Treat the line containing "rw [(q.outside (by" as the first line of the answer and the last line of the data as its final line, reproducing every line between exactly.
====== Records for this task ======
-- ==== Sys2Proof/Proofs/Reactions.lean ====
section
/-! What the responses of the fault unit can do to one group, whatever the responses are (R15, R22, R159, R163 to R166): said
once as a relation between the state before and the state after, and shown of every onset. -/

namespace Sys2Proof.Machine

/-- The order in which a fault response or the entry to a blocked state can move a group through its service states. -/
def ServiceState.rank : ServiceState → Nat
  | .joining => 0
  | .leaving => 0
  | .inService => 1
  | .out => 2
  | .removed => 3
  | .linkLost => 3

/-- What fault responses leave of group `h`, and how what they change hangs together: the service state only moves up its order,
the tracking timer only stops, the group only leaves the allocation set, and its GRACE ends when it does. -/
structure State.reacts (s t : State) (h : Group) : Prop where
  config : t.groupConfig h = s.groupConfig h
  frame : (t.group h).lastFrame = (s.group h).lastFrame
  service : ((t.group h).service = (s.group h).service ∧ (t.group h).linkTimer = (s.group h).linkTimer) ∨
    (s.group h).service.rank < (t.group h).service.rank
  lost : (t.group h).service = .linkLost → (s.group h).service = .linkLost
  link : (s.group h).linkTimer.isSome = (s.group h).service.member →
    (t.group h).linkTimer.isSome = (t.group h).service.member
  tracking : (t.group h).trackingTimer = (s.group h).trackingTimer ∨ (t.group h).trackingTimer = none
  cool : t.cool h = { s.cool h with
    pumpLoss := (t.cool h).pumpLoss, graceTimer := (t.cool h).graceTimer, ceiling := (t.cool h).ceiling
    adoptionSource := (t.cool h).adoptionSource }
  adoption : 3 ≤ (s.group h).service.rank → (t.cool h).adoptionSource = (s.cool h).adoptionSource
  formed : (s.cool h).ceiling = coolingCeiling (s.groupConfig h) (s.cool h).percent (s.cool h).pumpLoss →
    (t.cool h).ceiling = coolingCeiling (t.groupConfig h) (t.cool h).percent (t.cool h).pumpLoss
  outside : s.inSet h = false → t.inSet h = false ∧ (t.cool h).pump = (s.cool h).pump
  stays : t.inSet h = true →
    (t.group h).trackingTimer = (s.group h).trackingTimer ∧ (t.cool h).pump = (s.cool h).pump
  left : s.inSet h = true → t.inSet h = false →
    (t.group h).trackingTimer = none ∧ (t.cool h).pump = ((s.cool h).leaving (s.groupConfig h)).pump

theorem State.reacts.percent {s t : State} {h : Group} (r : s.reacts t h) : (t.cool h).percent = (s.cool h).percent := by
  rw [r.cool]

/-- What leaving the set makes of the pump-loss state, the grace timer and the ceiling follows from these and the percent. -/
theorem GroupCooling.leaving_pump_congr {c d : GroupCooling} (gc : GroupConfig) (h : c.pump = d.pump)
    (hp : c.percent = d.percent) : (c.leaving gc).pump = (d.leaving gc).pump := by
  simp only [GroupCooling.pump, Prod.mk.injEq] at h
  obtain ⟨h1, h2, h3⟩ := h
  unfold GroupCooling.leaving GroupCooling.pump
  rw [h1, hp]
  split <;> simp_all

theorem State.reacts_trans {s t u : State} {h : Group} (r : s.reacts t h) (q : t.reacts u h) : s.reacts u h where
  config := q.config.trans r.config
  frame := q.frame.trans r.frame
  service := by
    rcases r.service with ⟨h1, h2⟩ | h1 <;> rcases q.service with ⟨h3, h4⟩ | h3
    · exact .inl ⟨h3.trans h1, h4.trans h2⟩
    · exact .inr (h1 ▸ h3)
    · exact .inr (h3.symm ▸ h1)
    · exact .inr (h1.trans h3)
  lost := fun hu => r.lost (q.lost hu)
  link := fun hs => q.link (r.link hs)
  tracking := by
    rcases q.tracking with h1 | h1
    · rw [h1]; exact r.tracking
    · exact .inr h1
  cool := by rw [q.cool, r.cool]
  adoption := fun hs => by
    have h3 : 3 ≤ (t.group h).service.rank := by
      rcases r.service with ⟨h1, _⟩ | h1
      · rwa [h1]
      · omega
    exact (q.adoption h3).trans (r.adoption hs)
  formed := fun hs => q.formed (r.formed hs)
  outside := fun hs => by
    obtain ⟨h1, h2⟩ := r.outside hs
    obtain ⟨h3, h4⟩ := q.outside h1
    exact ⟨h3, h4.trans h2⟩
  stays := fun hu => by
    have ht : t.inSet h = true := by
      by_contra hn
      rw [(q.outside (by simpa using hn)).1] at hu
      cases hu
    exact ⟨(q.stays hu).1.trans (r.stays ht).1, (q.stays hu).2.trans (r.stays ht).2⟩
  left := fun hs hu => by
    cases ht : t.inSet h
    · obtain ⟨h1, h2⟩ := r.left hs ht
      refine ⟨?_, (q.outside ht).2.trans h2⟩
      rcases q.tracking with h3 | h3
      · rw [h3, h1]
      · exact h3
    · obtain ⟨h1, h2⟩ := q.left ht hu
      refine ⟨h1, h2.trans ?_⟩
      rw [r.config]
      exact GroupCooling.leaving_pump_congr _ (r.stays ht).2 r.percent

/-- A change that leaves the group's record, its cooling, its configuration and whether the line runs. -/
theorem State.reacts_of_eq {s t : State} {h : Group} (hg : t.group h = s.group h) (hc : t.cool h = s.cool h)
    (hgc : t.groupConfig h = s.groupConfig h) (hset : t.inSet h = s.inSet h) : s.reacts t h where
  config := hgc
  frame := by rw [hg]
  service := .inl (by rw [hg]; exact ⟨rfl, rfl⟩)
  lost := by rw [hg]; exact id
  link := by rw [hg]; exact id
  tracking := .inl (by rw [hg])
  cool := by rw [hc]
  adoption := fun _ => by rw [hc]
  formed := by rw [hc, hgc]; exact id
  outside := fun h0 => ⟨hset.trans h0, by rw [hc]⟩
  stays := fun _ => ⟨by rw [hg], by rw [hc]⟩
  left := fun h0 h1 => by rw [hset, h0] at h1; cases h1

theorem State.reacts_refl (s : State) (h : Group) : s.reacts s h := State.reacts_of_eq rfl rfl rfl rfl

theorem State.reacts_of_keeps {s t : State} {l : List Part} (k : s.keepsAllBut t l)
    (hl : Part.groups ∉ l ∧ Part.cooling ∉ l ∧ Part.config ∉ l ∧ Part.line ∉ l) (h : Group) : s.reacts t h :=
  State.reacts_of_eq (k.group hl.1 h) (k.cool hl.2.1 h) (k.groupConfig hl.2.2.1 h) (k.inSet hl.1 hl.2.2.2 h)

theorem State.reacts_eachGroup {f : State → Group → State} {h : Group}
    (hf : ∀ (t : State) (g : Group), t.reacts (f t g) h) (s : State) : s.reacts (s.eachGroup f) h :=
  State.eachGroup_kept (fun t => s.reacts t h) (fun t g ht => State.reacts_trans ht (hf t g)) (s.reacts_refl h)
======
▸ Solution
      rw [(q.outside (by simpa using hn)).1] at hu
      cases hu
    exact ⟨(q.stays hu).1.trans (r.stays ht).1, (q.stays hu).2.trans (r.stays ht).2⟩
  left := fun hs hu => by
    cases ht : t.inSet h
    · obtain ⟨h1, h2⟩ := r.left hs ht
      refine ⟨?_, (q.outside ht).2.trans h2⟩
      rcases q.tracking with h3 | h3
      · rw [h3, h1]
      · exact h3
    · obtain ⟨h1, h2⟩ := q.left ht hu
      refine ⟨h1, h2.trans ?_⟩
      rw [r.config]
      exact GroupCooling.leaving_pump_congr _ (r.stays ht).2 r.percent

/-- A change that leaves the group's record, its cooling, its configuration and whether the line runs. -/
theorem State.reacts_of_eq {s t : State} {h : Group} (hg : t.group h = s.group h) (hc : t.cool h = s.cool h)
    (hgc : t.groupConfig h = s.groupConfig h) (hset : t.inSet h = s.inSet h) : s.reacts t h where
  config := hgc
  frame := by rw [hg]
  service := .inl (by rw [hg]; exact ⟨rfl, rfl⟩)
  lost := by rw [hg]; exact id
  link := by rw [hg]; exact id
  tracking := .inl (by rw [hg])
  cool := by rw [hc]
  adoption := fun _ => by rw [hc]
  formed := by rw [hc, hgc]; exact id
  outside := fun h0 => ⟨hset.trans h0, by rw [hc]⟩
  stays := fun _ => ⟨by rw [hg], by rw [hc]⟩
  left := fun h0 h1 => by rw [hset, h0] at h1; cases h1

theorem State.reacts_refl (s : State) (h : Group) : s.reacts s h := State.reacts_of_eq rfl rfl rfl rfl

theorem State.reacts_of_keeps {s t : State} {l : List Part} (k : s.keepsAllBut t l)
    (hl : Part.groups ∉ l ∧ Part.cooling ∉ l ∧ Part.config ∉ l ∧ Part.line ∉ l) (h : Group) : s.reacts t h :=
  State.reacts_of_eq (k.group hl.1 h) (k.cool hl.2.1 h) (k.groupConfig hl.2.2.1 h) (k.inSet hl.1 hl.2.2.2 h)

theorem State.reacts_eachGroup {f : State → Group → State} {h : Group}
    (hf : ∀ (t : State) (g : Group), t.reacts (f t g) h) (s : State) : s.reacts (s.eachGroup f) h :=
  State.eachGroup_kept (fun t => s.reacts t h) (fun t g ht => State.reacts_trans ht (hf t g)) (s.reacts_refl h)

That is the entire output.